Search code examples
monitoringredisgod

Monitoring redis with god - monitoring conditions


Im trying to monitor redis with god but god tries to restart it even though its already running. This is my .god script (ported from http://blog.thomasmango.com/post/636319317/resque-in-production):

# Redis
%w{6379}.each do |port|
  God.watch do |w|
    w.name = "redis-server"
    w.interval = 30.seconds
    w.start = "/etc/init.d/redis-server start"
    w.stop = "/etc/init.d/redis-server stop"
    w.restart = "/etc/init.d/redis-server restart"
    w.start_grace = 10.seconds
    w.restart_grace = 10.seconds

    w.start_if do |start|
      start.condition(:process_running) do |c|
          c.interval = 5.seconds
          c.running = false
      end
    end
  end
end

Now when I start god like this:

god -c /home/phlegx/workspace/projectx/config/god/config.god -D --log-level debug

I get the following output:

I [2011-04-28 18:32:10]  INFO: Loading /home/phlegx/workspace/projectx/config/god/config.god
I [2011-04-28 18:32:10]  INFO: Syslog enabled.
I [2011-04-28 18:32:10]  INFO: Using pid file directory: /var/run/god
I [2011-04-28 18:32:10]  INFO: Started on drbunix:///tmp/god.17165.sock
I [2011-04-28 18:32:10]  INFO: redis-server move 'unmonitored' to 'up'
D [2011-04-28 18:32:10] DEBUG: driver schedule #<God::Conditions::ProcessRunning:0x000000020929d0> in 0 seconds
I [2011-04-28 18:32:10]  INFO: redis-server moved 'unmonitored' to 'up'
I [2011-04-28 18:32:10]  INFO: redis-server [trigger] process is not running (ProcessRunning)
D [2011-04-28 18:32:10] DEBUG: redis-server ProcessRunning [true] {true=>:start}
I [2011-04-28 18:32:10]  INFO: redis-server move 'up' to 'start'
I [2011-04-28 18:32:10]  INFO: redis-server start: /etc/init.d/redis-server start
D [2011-04-28 18:32:20] DEBUG: driver schedule #<God::Conditions::ProcessRunning:0x000000020929d0> in 0 seconds
I [2011-04-28 18:32:20]  INFO: redis-server moved 'up' to 'up'
I [2011-04-28 18:32:20]  INFO: redis-server [trigger] process is not running (ProcessRunning)
D [2011-04-28 18:32:20] DEBUG: redis-server ProcessRunning [true] {true=>:start}
I [2011-04-28 18:32:20]  INFO: redis-server move 'up' to 'start'
I [2011-04-28 18:32:20]  INFO: redis-server start: /etc/init.d/redis-server start

D [2011-04-28 18:32:30] DEBUG: driver schedule #<God::Conditions::ProcessRunning:0x000000020929d0> in 0 seconds
I [2011-04-28 18:32:30]  INFO: redis-server moved 'up' to 'up'
I [2011-04-28 18:32:30]  INF (ProcessRunning)O: redis-server [trigger] process is not running
D [2011-04-28 18:32:30] DEBUG: redis-server ProcessRunning [true] {true=>:start}
I [2011-04-28 18:32:30]  INFO: redis-server move 'up' to 'start'
I [2011-04-28 18:32:30]  INFO: redis-server start: /etc/init.d/redis-server start

As you can see it always complains with:

INF (ProcessRunning)O: redis-server [trigger] process is not running

Does anyone know what this is might causing?

The PID that god writes out to "/var/run/god/redis-server.pid" seems not to be the same as when I do a "ps":

ps aux | grep redis
redis     7702  0.0  0.0   9876  1376 ?        Ss   18:00   0:01 /usr/bin/redis-server /etc/redis/redis.conf

Shouldn't the PID in "redis-server.pid" be the same as "ps" shows?


Solution

  • I'm not familiar with god (ehehe), but I suspect it expects Redis to not daemonize itself (just as daemontools does).
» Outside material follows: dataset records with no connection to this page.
-- ==== Sys2Proof/Machine/Optics.lean ====
section
/-!
DEFINITION. Fabric ports as the optics give them, lasers, stage monitors and engine discovery (spec/12 R325-R333, R341,
R347, R348, R356, R357; spec/20 R565).
-/
namespace Sys2Proof.Machine

/-! ### Channels, rings and ports (R326, R327) -/

/-- The port that a channel carries under its fiber's mode. -/
def State.portOfChan (s : State) (c : Nat) : Nat :=
  let f := c / 8
  match s.rd E.fiberMode f with
  | 0 => 4 * f + c % 8 / 2
  | 1 => if c % 8 < 4 then 4 * f else 4 * f + 2
  | _ => 4 * f

/-- The channels of a port. -/
def State.chansOf (s : State) (p : Nat) : List Nat :=
  ((List.range 8).map (fun k => 8 * fiberOf p + k)).filter (fun c => s.portOfChan c == p)

/-- A bypass circuit uses a wavelength of a fiber pair, on its receive or its transmit side. -/
def State.bypassUses (s : State) (c : Nat) : Bool :=
  s.links.bypasses.any (fun (x : Nat × Bypass) => x.1 / 64 == c / 256 && x.2.wave == c % 8
    && (x.2.inF == c / 8 % 32 || x.2.outF == c / 8 % 32))

/-- The engine is IN_SERVICE and its switch die is. -/
def State.engineUp (s : State) (n : Nat) : Bool := s.rd E.engineState n == 2 && s.rd E.dieState n == 0

/-! ### Ports (R274, R327, R341, R351) -/

/-- PORT_ADMIN's own rule (R327, R351). -/
def portAdminRule (p value : Nat) (s : State) : Verdict :=
  if value = 0 then .ok
  else if !s.portExists p then .range
  else if (s.chansOf p).any (fun c => s.bypassUses c) then .refused 0 0 else .ok

/-- PORT_ADMIN: a port enabled, or taken DOWN at once (R274); its engine's demand changes (R368). -/
def execPortAdmin (a : Access) (port value : Nat) (s : State) : Host.Outcome State Fault Refusal :=
  .next (s.writeOne a E.portAdmin port 1 value true (portAdminRule port value)
    (fun s =>
      if !s.portExists port then s
      else
        let s := s.wr E.portAdmin port value
        let s := if value ≠ 0 then s
          else if s.rd E.portState port = 2 then s.portDown port 1 3
          else if s.rd E.portState port = 3 then s.wr E.portState port 1 else s
        s.remap (dieOf port)))

/-- FIBER_MODE (R327): only while every port of the fiber is DISABLED. -/
def execFiberMode (a : Access) (fiber value : Nat) (s : State) : Host.Outcome State Fault Refusal :=
  let ps := (List.range 4).map (fun u => 4 * fiber + u)
  .next (s.writeOne a E.fiberMode fiber 1 value true
    (fun s => if ps.any (fun p => s.portExists p && s.rd E.portAdmin p != 0) then .refused 0 0 else .ok)
    (fun s =>
      let s := ps.foldl (fun (s : State) p => (s.wr E.portAdmin p 0).wr E.portState p 0) (s.wr E.fiberMode fiber value)
      let s := ps.foldl (fun (s : State) p =>
        if s.portExists p ∧ s.engineUp (fiber / 32) then s.wr E.portState p 1 else s) s
      s.remap (fiber / 32)))

/-- NARROW_EN (R341): refused for a port in ETHERNET mode; out of range for a port index that does not exist (log 197). -/
def execNarrowEn (a : Access) (port value : Nat) (s : State) : Host.Outcome State Fault Refusal :=
  .next (s.writeOne a E.narrowEn port 1 value true
    (fun s => if !s.portExists port then .range else if value = 1 ∧ s.rd E.portMft port = 0 then .refused 0 0 else .ok)
    (fun s => s.putValue E.narrowEn port value))

/-- BER_MEASURE: a port's second ends with its bit error ratio (an f32 encoding) and its codeword counts (R328, R329). -/
def execBerMeasure (t : Time) (port ber corrected uncorrected : Nat) (s : State) : Host.Outcome State Fault Refusal :=
  let s := s.begin t
  .next (if !s.portExists port then s
    else
      let s := ((s.wr E.preFecBer port ber).bump E.fecCorrected port corrected).bump E.fecUncorrected port uncorrected
      let s := (s.countFixed (8 * dieOf port + 3) corrected).countEvent (8 * dieOf port + 3) 0x30 port 0 uncorrected
      if s.rd E.berAlarm 0 < ber then s.raiseLim (60 * sec) port 0x400B 1 (dieOf port) [.v 16 port, .v 32 ber] else s)

/-! ### Lasers (R332, R333, R565) -/

/-- The reading of stage 0 of every wavelength at a laser input lies below its MON_LOW. -/
def State.darkInput (s : State) (l : Nat) : Bool :=
  (List.range 8).all (fun k =>
    let v := s.rd E.monPower (32 * l + k)
    v != 0x8000 && decide (signed 16 v < s.rdInt 16 E.monLow 0))

/-- The module's last report has all eight wavelengths at or above 16.0 dBm. -/
def State.fullPower (s : State) (l : Nat) : Bool :=
  (List.range 8).all (fun k => decide (1600 ≤ s.rdInt 16 E.laserPower (8 * l + k)))

/-- The state of a laser management bus, told at each change to STUCK or NO_SWITCH (R565). -/
def State.setBus (s : State) (n st : Nat) : State :=
  let was := s.rd E.lmBusState n
  let s := s.wr E.lmBusState n st
  if st ≠ was ∧ st ≠ 0 then s.raise 0x1001 2 31 [.v 16 n, .v 8 st] else s

/-- What a laser module reports: presence, lasers on, alarm, power and tone of each wavelength. -/
def State.laserReport (s : State) (l : Nat) (present on : Bool) (alarm : Nat) (powers : List Int) (tones : List Nat) : State :=
  if !present then s.wr E.laserState l 0
  else
    let was := s.rd E.laserState l
    let s := (List.range 8).foldl (fun (s : State) k =>
      (s.wr E.laserPower (8 * l + k) (wrapInt 16 (powers.getD k 0))).wr E.laserPilot (8 * l + k) (tones.getD k 0xFF)) s
    if was = 4 then s
    else if alarm ≠ 0 ∨ (on = true ∧ s.fullPower l = false) then
      let s := s.wr E.laserState l 3
      if was = 3 then s else s.raise 0x4004 2 (l / 8) [.v 16 l, .v 8 alarm]
    else if on = true ∧ s.darkInput l = true then (s.wr E.laserState l 4).raise 0x4005 2 (l / 8) [.v 16 l]
    else s.wr E.laserState l (if on then 2 else 1)

/-- LASER_POLL: every 100 ms, while the bus carries it (R333, R565); `answers` says whether the two-wire switch does. -/
def execLaserPoll (t : Time) (laser : Nat) (answers present on : Bool) (alarm : Nat) (powers : List Int) (tones : List Nat)
    (s : State) : Host.Outcome State Fault Refusal :=
  let s := s.begin t
  let n := laser / 8
  .next (if 64 ≤ laser ∨ s.rd E.lmBusState n = 1 then s
    else if !answers then s.setBus n 2
    else (s.setBus n 0).laserReport laser present on alarm powers tones)

/-- LASER_ENABLE (R333, R358): a write of 1 is refused while the open reading persists. -/
def execLaserEnable (a : Access) (laser value : Nat) (s : State) : Host.Outcome State Fault Refusal :=
  .next (s.writeOne a E.laserEnable laser 1 value true
    (fun s => if value = 1 ∧ s.fullPower laser = true ∧ s.darkInput laser = true then .refused 0 0 else .ok)
    (fun s =>
      let s := s.putValue E.laserEnable laser value
      let st := s.rd E.laserState laser
      if (value = 1 ∧ st = 4) ∨ (value = 0 ∧ st = 2) then s.wr E.laserState laser 1 else s))


/-- LM_INT: the keeper reads bus n within 1 ms (R565): the report of each of its eight inputs. -/
def execLmInt (t : Time) (bus : Nat) (reads : List (Bool × Bool × Nat × List Int × List Nat)) (s : State) :
    Host.Outcome State Fault Refusal :=
  let s := s.begin t
  .next (if 8 ≤ bus ∨ s.rd E.lmBusState bus ≠ 0 then s
    else ((List.range 8).zip reads).foldl (fun (s : State) x =>
      s.laserReport (8 * bus + x.1) x.2.1 x.2.2.1 x.2.2.2.1 x.2.2.2.2.1 x.2.2.2.2.2) s)

/-- LM_BUS_STUCK: SDA was held low for 1 ms; after nine clocks it is still low, or not (R565). -/
def execLmBusStuck (t : Time) (bus : Nat) (low : Bool) (s : State) : Host.Outcome State Fault Refusal :=
  let s := s.begin t
  .next (if 8 ≤ bus ∨ !low then s else s.setBus bus 1)

/-- LM_BUS_RETRY: a stuck bus tried again, with what is found (R565). -/
def execLmBusRetry (t : Time) (bus found : Nat) (s : State) : Host.Outcome State Fault Refusal :=
  let s := s.begin t
  .next (if 8 ≤ bus ∨ 2 < found ∨ s.rd E.lmBusState bus = 0 then s else s.setBus bus found)

/-! ### Stage monitors (R347, R348) -/

/-- A stage's reading of a channel; none where there is no reading. -/
def State.reading (s : State) (stage c : Nat) : Option Int :=
  let v := s.rd E.monPower (2048 * stage + c)
  if v = 0x8000 then none else some (signed 16 v)

/-- A reading below its stage's MON_LOW. -/
def State.lowAt (s : State) (stage c : Nat) : Bool :=
  match s.reading stage c with
  | some v => decide (v < s.rdInt 16 E.monLow stage)
  | none => false

/-- A reading within its stage's normal range (Table 7). -/
def State.normalAt (s : State) (stage c : Nat) : Bool :=
  match s.reading stage c with
  | some v =>
    let lo : Int := [1600, 930, 280, 150, -300].getD stage 0
    let hi : Int := [1900, 1230, 650, 500, 550].getD stage 0
    decide (lo ≤ v) && decide (v ≤ hi)
  | none => false

/-- The code of Table 8 for a channel, with the stage that located it. -/
def State.lossOf (s : State) (c : Nat) : Nat × Nat :=
  let others := (List.range 8).map (fun k => 8 * (c / 8) + k)
  if others.all (fun d => s.lowAt 0 d) then (1, 0)
  else if s.lowAt 0 c && others.all (fun d => d == c || !s.lowAt 0 d) then (2, 0)
  else if s.normalAt 0 c && s.lowAt 1 c then (3, 1)
  else if s.normalAt 0 c && s.normalAt 1 c && s.lowAt 2 c && s.rd E.ringState (2 * c) == 3 then (4, 2)
  else if s.normalAt 0 c && s.normalAt 1 c && s.normalAt 2 c && s.lowAt 3 c then (5, 3)
  else if s.lowAt 4 c then (6, 4) else (0, 0)

/-- A channel's loss located afresh; a change to another code than 0 is told (R348). -/
def State.locate (s : State) (c : Nat) : State :=
  let (code, stage) := s.lossOf c
  if code = s.rd E.lossLocated c then s
  else
    let s := s.wr E.lossLocated c code
    if code = 0 then s
    else s.raiseLim (60 * sec) c 0x4006 1 (c / 256) [.v 16 c, .v 8 code, .v 16 (s.rd E.monPower (2048 * stage + c))]

/-- The local channels that a reading of a stage at a local channel stands for: a laser input's is that of its wavelength in all
four fibers it feeds (R331, R347). -/
def monitored (stage k : Nat) : List Nat :=
  if stage = 0 then (List.range 4).map (fun i => 8 * (4 * (k / 32) + i) + k % 8) else [k]

/-- MONITOR_READ: an engine's readings, each with its stage, local channel and value in 0.01 dBm, −32,768 for none
(R347, R348). -/
def execMonitorRead (t : Time) (engine : Nat) (readings : List (Nat × Nat × Int)) (s : State) :
    Host.Outcome State Fault Refusal :=
  let s := s.begin t
  .next (if 8 ≤ engine ∨ s.rd E.engineState engine ≠ 2 then s
    else
      let s := (readings.filter (fun r => decide (r.1 < 5) && decide (r.2.1 < 256))).foldl (fun (s : State) r =>
        (monitored r.1 r.2.1).foldl (fun (s : State) k =>
          s.wr E.monPower (2048 * r.1 + 256 * engine + k) (wrapInt 16 r.2.2)) s) s
      (List.range 256).foldl (fun (s : State) k => s.locate (256 * engine + k)) s)

/-! ### Engine discovery (R356, R357) -/

/-- The first check of R357 that a capability record fails, 0 for none. -/
def engineCause (v : Nat) : Nat :=
  if bits v 471 468 ≠ 1 then 1
  else if bits v 463 456 ≠ 32 ∨ bits v 455 452 ≠ 8 ∨ bits v 451 448 ≠ 8 then 2
  else if bits v 447 432 ≠ 22940 ∨ bits v 431 424 ≠ 20 then 3
  else if bits v 423 412 < 425 then 4
  else if !bit v 407 then 5
  else if bits v 406 402 ≠ 31 then 6
  else if 5 * bits v 383 368 < 6 * bits v 399 384 then 7
  else if 110 < bits v 319 312 then 8
  else if 30 < bits v 311 304 then 9 else 0

/-- An engine excluded: its ports are ABSENT (R357). -/
def State.excludeEngine (s : State) (n cause : Nat) : State :=
  let s := ((s.wr E.engineState n 3).wr E.engineCause n cause).wr E.engineCap n 0
  let s := s.raise 0x4001 2 n [.v 16 n, .v 8 cause]
  let s := (enginePorts n).foldl (fun (s : State) p => if s.portExists p then s.portDown p 0 6 else s) s
  s.publishCapacity

/-- An engine admitted: its ports are DOWN until their links come up. -/
def State.admitEngine (s : State) (n v : Nat) : State :=
  let s := ((s.wr E.engineState n 2).wr E.engineCause n 0).wr E.engineCap n v
  let s := s.wr E.bypassLimit n (8 * bits v 411 408)
  let s := (enginePorts n).foldl (fun (s : State) p =>
    if s.portExists p ∧ s.rd E.portState p = 0 then s.wr E.portState p 1 else s) s
  s.remap n

/-- No module of an engine has trained or is training (R362). -/
def State.noModule (s : State) (n : Nat) : Bool :=
  (engineModules n).all (fun m => s.rd E.moduleState m == 0 || s.rd E.moduleState m == 5)

/-- ENGINE_DISCOVERY: the keeper reads an engine's record over a sideband that has trained, or finds none (R357, R362). -/
def execEngineDiscovery (t : Time) (engine : Nat) (record : BitVec 512) (sideband : Bool) (s : State) :
    Host.Outcome State Fault Refusal :=
  let s := s.begin t
  .next (if 8 ≤ engine ∨ 2 ≤ s.rd E.engineState engine ∨ s.rd E.dieState engine = 1 then s
    else if !sideband ∨ s.noModule engine then s.excludeEngine engine 10
    else if engineCause record.toNat ≠ 0 then s.excludeEngine engine (engineCause record.toNat)
    else s.admitEngine engine record.toNat)

end Sys2Proof.Machine
end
If that is the case, you should turn of the self-daemonize in the redis config file. IIRC it is the "daemonize=yes" parameter, change it to no. That might work for you.

    Now, if this is the case, the reason the PID file can be different is that god may be starting it and recording the PID, then when the redis-server command returns it thinks Redis has died and tries to restart. At which point it will record a new PID. This is readily apparent if the PID that is running is smaller than the PID in the file.